> **INSTRUCTIONS FOR THE TASK**:
Given the material below, output exactly the lines from the line with "def State.settleGatePin (s" to the line with "(R41, R385). -/", both ends included, and no other lines.
─── MATERIAL FOR THIS EXERCISE
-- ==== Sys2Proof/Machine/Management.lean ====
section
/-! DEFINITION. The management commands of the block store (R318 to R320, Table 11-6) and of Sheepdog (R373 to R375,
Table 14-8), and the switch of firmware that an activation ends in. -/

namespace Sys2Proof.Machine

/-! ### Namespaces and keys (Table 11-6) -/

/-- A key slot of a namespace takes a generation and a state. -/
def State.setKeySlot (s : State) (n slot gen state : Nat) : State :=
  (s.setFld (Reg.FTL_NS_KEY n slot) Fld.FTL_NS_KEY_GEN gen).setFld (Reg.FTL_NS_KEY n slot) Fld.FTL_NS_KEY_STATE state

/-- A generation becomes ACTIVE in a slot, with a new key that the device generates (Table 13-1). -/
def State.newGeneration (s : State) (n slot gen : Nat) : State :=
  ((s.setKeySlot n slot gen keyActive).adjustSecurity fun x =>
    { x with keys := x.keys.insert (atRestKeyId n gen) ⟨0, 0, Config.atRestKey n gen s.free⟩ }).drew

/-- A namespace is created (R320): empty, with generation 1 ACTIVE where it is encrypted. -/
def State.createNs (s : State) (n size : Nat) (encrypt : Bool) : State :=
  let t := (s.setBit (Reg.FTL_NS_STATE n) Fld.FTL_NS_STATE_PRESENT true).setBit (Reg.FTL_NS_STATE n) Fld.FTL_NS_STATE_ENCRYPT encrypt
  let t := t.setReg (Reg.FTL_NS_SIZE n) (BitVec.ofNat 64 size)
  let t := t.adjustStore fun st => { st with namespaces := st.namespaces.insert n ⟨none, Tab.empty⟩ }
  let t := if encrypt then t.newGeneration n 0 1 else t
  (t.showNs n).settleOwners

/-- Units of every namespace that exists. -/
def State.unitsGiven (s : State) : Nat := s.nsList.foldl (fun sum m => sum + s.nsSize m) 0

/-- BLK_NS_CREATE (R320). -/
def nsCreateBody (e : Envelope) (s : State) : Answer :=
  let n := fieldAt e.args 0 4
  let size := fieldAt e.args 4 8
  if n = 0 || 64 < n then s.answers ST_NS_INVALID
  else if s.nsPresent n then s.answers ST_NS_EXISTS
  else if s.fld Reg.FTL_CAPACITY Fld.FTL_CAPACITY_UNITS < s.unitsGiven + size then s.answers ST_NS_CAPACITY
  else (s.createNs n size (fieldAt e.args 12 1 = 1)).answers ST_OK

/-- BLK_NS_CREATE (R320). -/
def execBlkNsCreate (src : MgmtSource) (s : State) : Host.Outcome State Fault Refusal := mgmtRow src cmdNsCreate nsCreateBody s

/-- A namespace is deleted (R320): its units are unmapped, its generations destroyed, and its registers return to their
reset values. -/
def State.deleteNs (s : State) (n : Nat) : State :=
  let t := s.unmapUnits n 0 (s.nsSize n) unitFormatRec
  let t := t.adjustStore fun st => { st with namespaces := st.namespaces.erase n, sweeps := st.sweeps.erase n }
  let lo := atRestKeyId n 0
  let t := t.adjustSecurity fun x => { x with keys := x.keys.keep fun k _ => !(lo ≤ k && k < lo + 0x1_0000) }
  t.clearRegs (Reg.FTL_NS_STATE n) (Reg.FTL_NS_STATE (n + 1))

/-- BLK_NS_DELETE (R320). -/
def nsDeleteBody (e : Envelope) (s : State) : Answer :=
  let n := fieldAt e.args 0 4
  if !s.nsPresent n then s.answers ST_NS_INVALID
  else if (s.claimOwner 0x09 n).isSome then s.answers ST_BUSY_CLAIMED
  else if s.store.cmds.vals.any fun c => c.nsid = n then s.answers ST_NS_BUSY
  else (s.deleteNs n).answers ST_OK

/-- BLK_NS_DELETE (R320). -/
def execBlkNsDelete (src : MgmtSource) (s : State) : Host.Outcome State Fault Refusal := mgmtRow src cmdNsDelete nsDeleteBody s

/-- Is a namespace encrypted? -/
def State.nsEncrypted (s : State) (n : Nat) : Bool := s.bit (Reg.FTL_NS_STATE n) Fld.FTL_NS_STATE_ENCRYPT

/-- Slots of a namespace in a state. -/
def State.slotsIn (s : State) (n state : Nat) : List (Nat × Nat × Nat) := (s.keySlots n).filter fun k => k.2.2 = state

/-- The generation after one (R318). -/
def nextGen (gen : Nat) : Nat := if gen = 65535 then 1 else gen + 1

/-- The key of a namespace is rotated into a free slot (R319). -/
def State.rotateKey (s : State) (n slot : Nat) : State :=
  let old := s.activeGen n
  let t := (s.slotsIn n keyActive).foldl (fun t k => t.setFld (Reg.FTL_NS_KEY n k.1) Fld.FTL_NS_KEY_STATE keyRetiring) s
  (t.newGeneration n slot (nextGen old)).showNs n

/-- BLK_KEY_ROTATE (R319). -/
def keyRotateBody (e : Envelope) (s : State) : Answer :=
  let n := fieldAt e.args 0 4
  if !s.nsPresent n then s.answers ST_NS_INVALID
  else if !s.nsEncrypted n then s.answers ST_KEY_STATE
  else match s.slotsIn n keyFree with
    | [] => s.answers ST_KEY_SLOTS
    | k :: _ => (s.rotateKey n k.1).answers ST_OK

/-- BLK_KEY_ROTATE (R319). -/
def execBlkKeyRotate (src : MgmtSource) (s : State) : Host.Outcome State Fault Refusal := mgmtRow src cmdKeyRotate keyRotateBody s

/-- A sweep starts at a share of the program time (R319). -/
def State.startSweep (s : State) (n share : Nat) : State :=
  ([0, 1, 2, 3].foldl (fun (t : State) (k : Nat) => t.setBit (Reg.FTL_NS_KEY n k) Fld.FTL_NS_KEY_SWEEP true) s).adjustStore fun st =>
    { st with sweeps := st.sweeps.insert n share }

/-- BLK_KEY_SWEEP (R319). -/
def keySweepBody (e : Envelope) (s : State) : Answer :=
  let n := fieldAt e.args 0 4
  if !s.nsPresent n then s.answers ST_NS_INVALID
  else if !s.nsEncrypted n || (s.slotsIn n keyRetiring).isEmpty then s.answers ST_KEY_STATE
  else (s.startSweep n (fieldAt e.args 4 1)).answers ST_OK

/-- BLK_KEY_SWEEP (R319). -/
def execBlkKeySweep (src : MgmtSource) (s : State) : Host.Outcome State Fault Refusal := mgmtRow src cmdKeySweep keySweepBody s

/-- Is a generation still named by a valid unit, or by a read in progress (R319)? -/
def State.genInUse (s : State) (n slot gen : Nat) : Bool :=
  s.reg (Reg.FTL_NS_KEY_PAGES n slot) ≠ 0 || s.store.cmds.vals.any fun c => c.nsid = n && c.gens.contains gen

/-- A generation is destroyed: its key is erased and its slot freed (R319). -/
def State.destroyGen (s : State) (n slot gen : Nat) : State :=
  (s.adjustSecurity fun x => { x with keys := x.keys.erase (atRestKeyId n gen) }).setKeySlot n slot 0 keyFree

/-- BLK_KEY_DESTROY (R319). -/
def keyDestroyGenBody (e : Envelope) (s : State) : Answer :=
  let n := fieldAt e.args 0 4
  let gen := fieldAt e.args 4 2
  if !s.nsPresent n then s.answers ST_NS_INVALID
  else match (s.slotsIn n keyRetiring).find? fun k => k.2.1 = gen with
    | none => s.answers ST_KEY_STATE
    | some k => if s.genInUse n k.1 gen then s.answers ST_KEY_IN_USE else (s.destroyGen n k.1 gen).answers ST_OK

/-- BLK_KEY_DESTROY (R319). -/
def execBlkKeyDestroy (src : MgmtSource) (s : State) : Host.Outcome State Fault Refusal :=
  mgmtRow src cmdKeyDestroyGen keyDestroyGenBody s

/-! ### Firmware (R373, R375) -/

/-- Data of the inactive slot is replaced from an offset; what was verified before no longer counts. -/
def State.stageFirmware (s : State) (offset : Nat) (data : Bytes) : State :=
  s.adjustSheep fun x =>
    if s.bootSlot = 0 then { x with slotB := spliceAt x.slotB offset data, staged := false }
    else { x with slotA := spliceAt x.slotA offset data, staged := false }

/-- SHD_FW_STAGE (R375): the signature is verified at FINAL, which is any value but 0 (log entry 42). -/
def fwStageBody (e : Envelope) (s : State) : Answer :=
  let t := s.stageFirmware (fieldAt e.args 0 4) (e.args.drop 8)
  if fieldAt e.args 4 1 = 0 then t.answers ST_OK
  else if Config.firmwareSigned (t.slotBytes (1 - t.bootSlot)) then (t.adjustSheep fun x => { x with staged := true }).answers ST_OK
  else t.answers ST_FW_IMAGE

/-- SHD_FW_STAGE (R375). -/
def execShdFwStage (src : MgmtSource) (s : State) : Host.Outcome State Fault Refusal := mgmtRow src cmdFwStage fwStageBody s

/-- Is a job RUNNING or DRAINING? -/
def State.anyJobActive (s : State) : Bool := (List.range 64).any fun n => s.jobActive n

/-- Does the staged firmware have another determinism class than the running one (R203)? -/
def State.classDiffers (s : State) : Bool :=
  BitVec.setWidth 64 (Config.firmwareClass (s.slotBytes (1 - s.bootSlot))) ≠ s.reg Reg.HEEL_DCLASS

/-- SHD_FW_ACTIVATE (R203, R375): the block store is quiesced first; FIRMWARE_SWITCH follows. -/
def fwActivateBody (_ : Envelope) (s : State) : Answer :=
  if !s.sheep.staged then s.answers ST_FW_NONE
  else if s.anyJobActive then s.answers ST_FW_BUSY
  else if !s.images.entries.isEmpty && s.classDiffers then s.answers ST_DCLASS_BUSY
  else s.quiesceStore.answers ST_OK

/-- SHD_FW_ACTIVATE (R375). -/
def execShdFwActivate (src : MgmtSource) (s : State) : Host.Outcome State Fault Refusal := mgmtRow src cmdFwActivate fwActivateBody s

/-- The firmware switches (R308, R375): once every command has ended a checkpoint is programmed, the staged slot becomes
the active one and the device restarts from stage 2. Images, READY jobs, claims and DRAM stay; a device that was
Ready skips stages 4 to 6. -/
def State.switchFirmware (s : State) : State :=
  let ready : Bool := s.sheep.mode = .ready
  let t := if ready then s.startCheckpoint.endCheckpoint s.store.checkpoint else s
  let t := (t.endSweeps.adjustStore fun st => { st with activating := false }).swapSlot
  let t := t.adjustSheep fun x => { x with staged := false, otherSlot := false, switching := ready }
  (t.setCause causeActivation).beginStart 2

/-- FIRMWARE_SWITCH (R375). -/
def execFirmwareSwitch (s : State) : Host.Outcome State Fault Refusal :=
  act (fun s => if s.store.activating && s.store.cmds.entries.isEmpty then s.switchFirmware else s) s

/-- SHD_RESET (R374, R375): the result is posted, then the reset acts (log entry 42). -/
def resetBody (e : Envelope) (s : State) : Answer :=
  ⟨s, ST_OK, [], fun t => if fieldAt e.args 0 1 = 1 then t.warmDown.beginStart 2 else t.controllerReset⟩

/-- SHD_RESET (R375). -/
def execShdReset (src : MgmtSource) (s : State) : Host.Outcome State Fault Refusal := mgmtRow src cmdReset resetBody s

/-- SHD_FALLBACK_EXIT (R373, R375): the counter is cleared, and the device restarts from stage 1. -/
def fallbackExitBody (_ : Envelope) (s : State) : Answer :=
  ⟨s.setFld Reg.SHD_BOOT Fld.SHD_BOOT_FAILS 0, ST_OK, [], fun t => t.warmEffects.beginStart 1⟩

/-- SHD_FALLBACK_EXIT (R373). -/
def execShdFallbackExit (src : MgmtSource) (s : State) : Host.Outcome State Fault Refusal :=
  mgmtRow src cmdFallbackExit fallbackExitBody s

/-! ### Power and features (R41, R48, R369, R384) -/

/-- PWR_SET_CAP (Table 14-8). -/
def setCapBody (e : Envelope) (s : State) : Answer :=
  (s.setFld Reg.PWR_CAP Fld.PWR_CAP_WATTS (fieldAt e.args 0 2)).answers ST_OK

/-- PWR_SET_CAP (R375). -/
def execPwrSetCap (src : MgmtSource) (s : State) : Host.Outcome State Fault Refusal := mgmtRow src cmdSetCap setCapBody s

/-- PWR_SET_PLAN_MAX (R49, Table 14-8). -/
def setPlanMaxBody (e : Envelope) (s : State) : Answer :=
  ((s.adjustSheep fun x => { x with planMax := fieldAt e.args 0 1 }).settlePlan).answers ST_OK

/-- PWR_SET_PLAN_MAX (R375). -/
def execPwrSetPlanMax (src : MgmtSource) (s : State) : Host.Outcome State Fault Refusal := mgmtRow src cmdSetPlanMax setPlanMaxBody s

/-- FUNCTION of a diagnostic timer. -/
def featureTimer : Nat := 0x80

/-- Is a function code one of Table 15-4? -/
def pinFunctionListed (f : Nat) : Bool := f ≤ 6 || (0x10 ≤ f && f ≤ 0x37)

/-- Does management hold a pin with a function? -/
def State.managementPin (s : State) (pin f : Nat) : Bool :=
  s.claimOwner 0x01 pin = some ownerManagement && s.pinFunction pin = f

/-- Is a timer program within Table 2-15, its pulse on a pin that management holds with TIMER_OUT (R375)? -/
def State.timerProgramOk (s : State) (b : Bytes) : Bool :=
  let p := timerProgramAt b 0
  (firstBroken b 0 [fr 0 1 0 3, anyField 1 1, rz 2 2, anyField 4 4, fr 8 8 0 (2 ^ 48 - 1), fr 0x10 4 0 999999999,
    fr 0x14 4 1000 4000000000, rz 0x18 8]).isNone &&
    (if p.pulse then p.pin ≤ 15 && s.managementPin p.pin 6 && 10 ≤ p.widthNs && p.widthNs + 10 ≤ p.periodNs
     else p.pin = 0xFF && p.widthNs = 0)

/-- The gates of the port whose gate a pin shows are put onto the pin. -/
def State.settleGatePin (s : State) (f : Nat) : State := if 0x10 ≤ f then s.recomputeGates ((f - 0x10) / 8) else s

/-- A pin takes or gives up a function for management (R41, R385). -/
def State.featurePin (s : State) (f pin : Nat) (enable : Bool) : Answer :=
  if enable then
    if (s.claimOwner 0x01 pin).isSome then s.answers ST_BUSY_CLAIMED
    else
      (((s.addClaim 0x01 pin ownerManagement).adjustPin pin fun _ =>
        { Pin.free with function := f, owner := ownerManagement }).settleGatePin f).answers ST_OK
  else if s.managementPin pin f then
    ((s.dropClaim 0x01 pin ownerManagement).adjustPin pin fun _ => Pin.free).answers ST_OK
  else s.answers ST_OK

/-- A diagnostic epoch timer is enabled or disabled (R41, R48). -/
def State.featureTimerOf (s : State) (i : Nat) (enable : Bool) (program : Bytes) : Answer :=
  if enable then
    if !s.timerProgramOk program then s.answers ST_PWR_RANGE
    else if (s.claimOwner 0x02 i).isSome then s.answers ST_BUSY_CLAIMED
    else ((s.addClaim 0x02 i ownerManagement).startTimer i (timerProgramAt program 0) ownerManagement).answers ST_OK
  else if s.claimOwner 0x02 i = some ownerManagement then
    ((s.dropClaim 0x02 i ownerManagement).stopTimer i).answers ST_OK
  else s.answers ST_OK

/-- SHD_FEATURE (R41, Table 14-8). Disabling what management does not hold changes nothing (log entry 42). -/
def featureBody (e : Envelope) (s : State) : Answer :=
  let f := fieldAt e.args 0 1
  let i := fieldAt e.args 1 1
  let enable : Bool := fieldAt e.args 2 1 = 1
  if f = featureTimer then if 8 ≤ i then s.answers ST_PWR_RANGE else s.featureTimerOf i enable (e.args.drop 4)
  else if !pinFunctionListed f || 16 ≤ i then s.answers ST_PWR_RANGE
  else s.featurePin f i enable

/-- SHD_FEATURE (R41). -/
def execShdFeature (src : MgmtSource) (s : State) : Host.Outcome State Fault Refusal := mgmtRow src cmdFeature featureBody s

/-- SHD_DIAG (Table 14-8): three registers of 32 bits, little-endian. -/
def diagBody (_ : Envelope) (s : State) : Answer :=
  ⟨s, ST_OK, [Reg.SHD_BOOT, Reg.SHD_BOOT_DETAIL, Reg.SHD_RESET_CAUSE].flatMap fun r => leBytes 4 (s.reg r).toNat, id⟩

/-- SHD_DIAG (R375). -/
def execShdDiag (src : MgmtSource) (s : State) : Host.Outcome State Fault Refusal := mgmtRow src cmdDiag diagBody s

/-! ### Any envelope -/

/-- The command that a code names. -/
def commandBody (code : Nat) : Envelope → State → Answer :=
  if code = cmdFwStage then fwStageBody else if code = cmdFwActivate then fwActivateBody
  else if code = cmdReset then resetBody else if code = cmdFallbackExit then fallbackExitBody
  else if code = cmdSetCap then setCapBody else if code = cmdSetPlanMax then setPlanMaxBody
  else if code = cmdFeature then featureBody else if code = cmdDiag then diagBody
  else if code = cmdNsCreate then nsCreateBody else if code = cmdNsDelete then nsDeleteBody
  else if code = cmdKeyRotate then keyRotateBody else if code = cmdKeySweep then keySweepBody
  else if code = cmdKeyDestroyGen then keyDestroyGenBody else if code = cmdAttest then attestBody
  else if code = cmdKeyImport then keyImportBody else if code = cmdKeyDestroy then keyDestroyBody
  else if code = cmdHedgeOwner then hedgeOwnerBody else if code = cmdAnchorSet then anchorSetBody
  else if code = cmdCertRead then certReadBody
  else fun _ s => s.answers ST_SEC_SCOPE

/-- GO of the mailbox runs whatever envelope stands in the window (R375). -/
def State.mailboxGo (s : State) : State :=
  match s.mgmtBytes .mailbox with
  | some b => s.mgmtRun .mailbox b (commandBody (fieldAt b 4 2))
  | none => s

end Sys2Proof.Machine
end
──────
> **TASK SOLUTION**:
def State.settleGatePin (s : State) (f : Nat) : State := if 0x10 ≤ f then s.recomputeGates ((f - 0x10) / 8) else s

/-- A pin takes or gives up a function for management (R41, R385). -/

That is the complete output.